In the listing below, find the line with "namespace Sys2Proof.Tests", then repeat exactly every line from the top through that one.

===== SUPPLIED RECORDS =====

-- ==== Sys2Proof/Tests/Slice0.lean ====
section
/-!
SUPPORT. Tests: ill-formed operands refused, words written out from the spec's encodings, one step of each
instruction with a value from spec/95_test_vectors.md, and for each statement with hypotheses a witness
that meets them.
-/
namespace Sys2Proof.Tests

open Sys2Proof.Machine

/-! ### Helpers -/

/-- The outcome on the result port, where there is a next state. -/
def outcomeOf (o : Host.Outcome State Fault Refusal) : Option OpOutcome :=
  match o with
  | .next t => t.result
  | .fault _ => none
  | .refused _ => none

/-- The frame on the event port. -/
def eventOf (o : Host.Outcome State Fault Refusal) : Option Frame :=
  match o with
  | .next t => t.event
  | .fault _ => none
  | .refused _ => none

/-- Why there is no next state. -/
def refusalOf (o : Host.Outcome State Fault Refusal) : Option Refusal :=
  match o with
  | .next _ => none
  | .fault _ => none
  | .refused r => some r

/-- One thing about the next state. -/
def viewOf {α : Type} (f : State → α) (o : Host.Outcome State Fault Refusal) : Option α :=
  match o with
  | .next t => some (f t)
  | .fault _ => none
  | .refused _ => none

/-- A parser armed in a reading mode (R163). -/
def idleIn (m : Mode) : State := rearm { State.reset with mode := m }

/-- A parser in a state, in `NoPreamble` mode. -/
def waiting (p : PState) : State := { idleIn .noPreamble with pstate := p }

/-- A parser that counts a run of `n` bytes 0xFF, in `ParsePreamble` mode. -/
def counting (n : Nat) : State := { idleIn .parsePreamble with pstate := .preamble, preCnt := n }

/-- After `06 80 00` in `NoPreamble` mode (spec/95 2.4): the length byte of a response is next. -/
def awaitingLength : State :=
  { waiting .dataLength with fDelim := 0x06, fAddr := ⟨0x80, 0, 0, 0, 0⟩, aIdx := 1 }

/-- After `06 80 00 01`: the latch is set (spec/95 2.4, P4). -/
def latched : State := { awaitingLength with fault := true, faultCode := 5 }

/-- After `02 80 06 01 05` (spec/95 2.4): the checksum byte is next. -/
def awaitingChecksum : State :=
  { waiting .checksum with
    fDelim := 0x02, fAddr := ⟨0x80, 0, 0, 0, 0⟩, aIdx := 1, fCmd := 0x06, fLen := 1, dIdx := 1,
    buf := [(0, 0x05)], dataLen := 1 }

/-- In the data phase of a response of `n` announced bytes, `i` of them received. -/
def inResponse (n i : Byte) (rcLen : Fin 3) (dataLen : Byte) : State :=
  { waiting .data with fDelim := 0x06, aIdx := 1, fLen := n, dIdx := i, rcLen := rcLen, dataLen := dataLen }

/-- In the data phase of a request. -/
def inRequest (n i : Byte) : State :=
  { waiting .data with fDelim := 0x02, aIdx := 1, fLen := n, dIdx := i, dataLen := i }

/-- The addresses S0 and LA of spec/95. -/
def s0 : Address := .short 0x80
def la : Address := .long 0xA6 0x06 0xBC 0x61 0x4E

/-- A frame operand; `cks` is not consulted in an operand. -/
def operandFrame (pre : Nat) (delim : Byte) (addr : Address) (cmd : Byte) (rc data : List Byte) : Frame :=
  { pre := pre, delim := delim, addr := addr, cmd := cmd, rc := rc, data := data, cks := 0 }

/-- Frames of spec/95 2.2. -/
def f3 : Frame := operandFrame 5 0x82 la 0x0D [] []
def f5 : Frame := operandFrame 0 0x06 s0 0x00 [] []
def f7 : Frame := operandFrame 3 0x86 la 0x01 [0x00, 0x40] [0x20, 0x41, 0xC8, 0x00, 0x00]
def f10 : Frame := operandFrame 2 0x06 s0 0x00 [0x88, 0x00] []
def f11 : Frame := operandFrame 2 0x01 s0 0x01 [] [0x00, 0x40, 0x20]

/-- A frame with a payload of `n` bytes 0x00 (spec/95 2.2, the faults). -/
def padded (rc : List Byte) (n : Nat) : Frame := operandFrame 0 6 s0 0 rc (List.replicate n 0)

theorem padded_length (rc : List Byte) (n : Nat) : (padded rc n).data.length = n := List.length_replicate

/-- The block with the given words and zero operands pending. -/
def asked (s : State) (words : List Word16) : State :=
  { s with inputs := words.map fun w => .op w zeroLanes }

/-- The block with one frame operation pending. -/
def askedFrame (w : Word16) (f : Frame) : State :=
  { State.reset with inputs := [.op w { zeroLanes with frame := f }] }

=====

OUTPUT FOR THIS TASK —
-- ==== Sys2Proof/Tests/Slice0.lean ====
section
/-!
SUPPORT. Tests: ill-formed operands refused, words written out from the spec's encodings, one step of each
instruction with a value from spec/95_test_vectors.md, and for each statement with hypotheses a witness
that meets them.
-/
namespace Sys2Proof.Tests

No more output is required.